WHAT THIS TASK INVOLVES: Find the line containing "(row1 0x1A 2)" in the entries below. Restate it and each line after it, word for word, up to and including the line containing "(R118, R18). -/".

SOURCE INFORMATION:
/-- An S4 event (R453, R465). -/
def raiseS4 (s : State) (code unit inst : Nat) : State :=
  if s.recov.st == .contained then noteErr s (mkErr s code unit inst s.links.devId) .all
  else contain (noteErr s (mkErr s code unit inst s.links.devId) .all)

/-- The recovery notice (R456), which holds up to 16 lost devices. -/
def noticeOf (s : State) (lost : List Nat) (origin dst : Nat) : Pkt :=
  let ids := lost.take 16
  { hdr := ({ dstDev := dst, srcDev := s.links.devId, dstEp := 0x6000, srcEp := 0x6000, kind := 1, len := 1 } : Hdr).bytes
    payload := slice (toLe 4 s.recov.epoch ++ toLe 2 origin ++ toLe 1 ids.length ++
                      (ids.map (toLe 2)).flatten) 0 64 }

/-- Sends the notice on every ACTIVE port but one (R456). -/
def sendNotices (s : State) (lost : List Nat) (origin : Nat) (but : Option Nat) : State :=
  ((portsIn s .active).filter fun p => some p != but).foldl
    (fun s p => sendOn s p (noticeOf s lost origin (getLink s p).nbrDev)) s

def addIds (l : List Nat) (ids : List Nat) : List Nat := ids.foldl (fun l i => if l.contains i then l else l ++ [i]) l

/-- BUDDY of the ID part (R425). -/
def buddyDev (s : State) : Nat := leAt s.links.idPart 4 2
def protectedDev (s : State) : Nat := leAt s.links.idPart 6 2

/-- The device's buddy and the device that it protects, as far as the plan names them: none with RESERVE 0, and its own ID names no device
(R425). -/
def buddyIds (s : State) : List Nat :=
  if bits (regOf s (oSlc + 8)) 21 18 = 0 then []
  else [buddyDev s, protectedDev s].filter (· != s.links.devId)

/-- Whether a context's group table, remote channel map, buddy or protected device names a lost device (R457). -/
def namesLost (s : State) (c : Nat) (ids : List Nat) : Bool :=
  let x := getCtx s c
  let rd (va n : Nat) : List Byte := match ctxRead s c va n with | some r => r.1 | none => []
  let groups := (List.range 256).any fun g =>
    let e := rd (x.groupBase + 64 * g) 16
    bitB (leAt e 0 1) 0 && (List.range (leAt e 4 2)).any fun q =>
      ids.contains (leAt (rd (leAt e 8 6 + 2 * q) 2) 0 2)
  let remote := (List.range 256).any fun k =>
    let e := leAt (rd (x.remoteBase + 8 * k) 8) 0 8
    bitB e 40 && ids.contains (bits e 14 0)
  groups || remote || (buddyIds s).any ids.contains

/-- Contexts a recovery covers (R457). -/
def coveredBy (s : State) (isLocal : Bool) (ids : List Nat) : List Nat :=
  (created s).filter fun c => isLocal || ((getCtx s c).fabric && namesLost s c ids)

/-- QUIESCE of one context (R458); a covered context without fabric access is aborted with CONTEXT_LOST (R457). -/
def quiesce (s : State) (c : Nat) : State :=
  if (getCtx s c).fabric then
    updCtx (endSuspend (abandon s c) c) c fun x =>
      { x with st := if x.st == .running then .ready else x.st, window := none, windowOpen := false }
  else
    let s := noteErr s (mkErr s 0x06E 9 0 s.links.devId) .all
    halt s c 6 0xFFFFFFFF 0x06E
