-- ==== Sys2Proof/Machine/JetThread.lean ====
section
/-!
DEFINITION. Barrier, thread-control and system instructions of a jet (R61 to R65, R112 to R118).
-/

namespace Sys2Proof.Machine

/-- BARINIT (R61, R114). -/
def execBarinit (i : Issue) (s : State) : Res :=
  .next (issue (row1 0x19 0) 1 i s fun s c f =>
    let j := i.jet
    let x := getThread s j i.thread
    let h := (x.reg f.a).toNat
    let n := (x.reg f.b).toNat
    match handleKey s c j h with
    | none => threadFault s c j i.thread fBarState
    | some k =>
      let b := getBar s k
      if n = 0 || maxMembers (k / 2 ^ 32) < n || (!b.broken && b.arrivals != 0) then
        threadFault s c j i.thread fBarState
      else
        updBar (retire s j i.thread id) k fun b =>
          { b with init := true, broken := false, members := n, arrivals := 0, joined := [], inTree := false, used := 0 })

/-- BARARR (R62 to R65, R113): it waits in WAIT_MEM for the thread's earlier requests and messages. -/
def execBararr (i : Issue) (s : State) : Res :=
  .next (issue (row1 0x19 1) 1 i s fun s c f =>
    let j := i.jet
    let t := i.thread
    let x := getThread s j t
    let h := (x.reg f.a).toNat
    match handleKey s c j h with
    | none => threadFault s c j t fBarState
    | some k =>
      let b := getBar s k
      if !b.broken && !b.init then threadFault s c j t fBarState
      else
        let s := startWait s j t .waitMem (.bararr h f.d)
        if b.broken || (x.wops == 0 && messagesIn s j t) then barArrive s c j t h f.d else s)

/-- BARWAIT (R61, R63, R65, R113). -/
def execBarwait (i : Issue) (s : State) : Res :=
  .next (issue (row1 0x19 2) 1 i s fun s c f =>
    let j := i.jet
    let t := i.thread
    let x := getThread s j t
    let h := (x.reg f.a).toNat
    let tok := (x.reg f.b).toNat
    match handleKey s c j h with
    | none => threadFault s c j t fBarState
    | some k =>
      let b := getBar s k
      if b.broken then retire s j t fun x => x.setReg f.d (resultWord stBroken 0)
      else if !b.init then threadFault s c j t fBarState
      else if passed (barGen s k) tok then retire s j t fun x => x.setReg f.d (resultWord stOk 0)
      else startWait s j t .waitBar (.barwait h tok f.d))

/-- A thread as R38 starts it. -/
def newThread (pc arg : Word) (jet thread : Nat) (feed : Bool) : Thread :=
  { st := .ready, feed, pc
    regs := SMap.put 0 (SMap.put 0 (SMap.put 0 [] 1 (BitVec.ofNat 64 thread)) 2 (BitVec.ofNat 64 jet)) 3 arg }

/-- SPAWN (R39, R116). -/
def spawn (fn : Nat) (feed : Bool) (i : Issue) (s : State) : State :=
  issue (row1 0x1A fn) 1 i s fun s _ f =>
    let j := i.jet
    let x := getThread s j i.thread
    match leastBelow 256 fun t => (getThread s j t).st == .free with
    | none => retire s j i.thread fun x => x.setReg f.d (resultWord stNoThread 0)
    | some t =>
      let s := updThread s j t fun _ => newThread (x.reg f.a) (x.reg f.b) j t feed
      retire s j i.thread fun x => x.setReg f.d (resultWord stOk t)

/-- SPAWN of a NORMAL thread (R39, R116). -/
def execSpawnNormal (i : Issue) (s : State) : Res := .next (spawn 0 false i s)
/-- SPAWN of a FEED thread (R39, R116). -/
def execSpawnFeed (i : Issue) (s : State) : Res := .next (spawn 1 true i s)

/-- A launched thread has exited: a LAUNCH whose threads have all exited completes (R558). -/
def launchedExit (s : State) (c who : Nat) : State :=
  match (getCtx s c).cmds.find? fun m => m.threads.contains who with
  | none => s
  | some m =>
    let s := updCtx s c fun x => { x with
      cmds := x.cmds.map fun n => { n with threads := n.threads.filter (· != who) } }
    if m.threads.all (· == who) then completeCmd s c m.slot else s

/-- EXIT (R40, R64, R116). -/
def execExitThread (i : Issue) (s : State) : Res :=
  .next (issue (row1 0x1A 2) 1 i s fun s c _ =>
    let who := i.jet * 256 + i.thread
    let me := memberId c i.jet i.thread
    let ks := (s.jets.bars.filter fun e => e.2.joined.contains me).map (·.1)
    let s := orphanWops s (· == who)
    let s := updThread s i.jet i.thread fun _ => {}
    launchedExit (ks.foldl (fun s k => leaveBar s me k) s) c who)

/-- The state word (R117). -/
def stateWord (x : Thread) : Nat :=
  b2n x.feed + 2 * x.flags.toNat + 2 ^ 8 * x.fault + 2 ^ 16 * x.parts

/-- GETST (R117): FAULT and PARTS of the issuing thread are 0. -/
def execGetst (i : Issue) (s : State) : Res :=
  .next (issue (row1 0x1A 3) 1 i s fun s _ f =>
    retire s i.jet i.thread fun x => x.setReg f.d (BitVec.ofNat 64 (stateWord { x with fault := 0, parts := 0 })))

/-- CLRFLG (R116). -/
def execClrflg (i : Issue) (s : State) : Res :=
  .next (issue (row1 0x1A 4) 1 i s fun s _ _ => retire s i.jet i.thread fun x => { x with flags := 0 })

/-- RDTIME (R118). -/
def execRdtime (i : Issue) (s : State) : Res :=
  .next (issue (row1 0x1B 0) 1 i s fun s _ f =>
    retire s i.jet i.thread fun x => x.setReg f.d (BitVec.ofNat 64 s.ticks))

/-- POISON (R118, R18). -/
def execPoison (i : Issue) (s : State) : Res :=
  .next (issue (row1 0x1B 2) 1 i s fun s c _ =>
    updCtx (retire s i.jet i.thread id) c fun x => { x with poison := true })

end Sys2Proof.Machine
end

SOLUTION TO THIS EXERCISE:
  .next (issue (row1 0x1A 2) 1 i s fun s c _ =>
    let who := i.jet * 256 + i.thread
    let me := memberId c i.jet i.thread
    let ks := (s.jets.bars.filter fun e => e.2.joined.contains me).map (·.1)
    let s := orphanWops s (· == who)
    let s := updThread s i.jet i.thread fun _ => {}
    launchedExit (ks.foldl (fun s k => leaveBar s me k) s) c who)

/-- The state word (R117). -/
def stateWord (x : Thread) : Nat :=
  b2n x.feed + 2 * x.flags.toNat + 2 ^ 8 * x.fault + 2 ^ 16 * x.parts

/-- GETST (R117): FAULT and PARTS of the issuing thread are 0. -/
def execGetst (i : Issue) (s : State) : Res :=
  .next (issue (row1 0x1A 3) 1 i s fun s _ f =>
    retire s i.jet i.thread fun x => x.setReg f.d (BitVec.ofNat 64 (stateWord { x with fault := 0, parts := 0 })))

/-- CLRFLG (R116). -/
def execClrflg (i : Issue) (s : State) : Res :=
  .next (issue (row1 0x1A 4) 1 i s fun s _ _ => retire s i.jet i.thread fun x => { x with flags := 0 })

/-- RDTIME (R118). -/
def execRdtime (i : Issue) (s : State) : Res :=
  .next (issue (row1 0x1B 0) 1 i s fun s _ f =>
    retire s i.jet i.thread fun x => x.setReg f.d (BitVec.ofNat 64 s.ticks))

/-- POISON (R118, R18). -/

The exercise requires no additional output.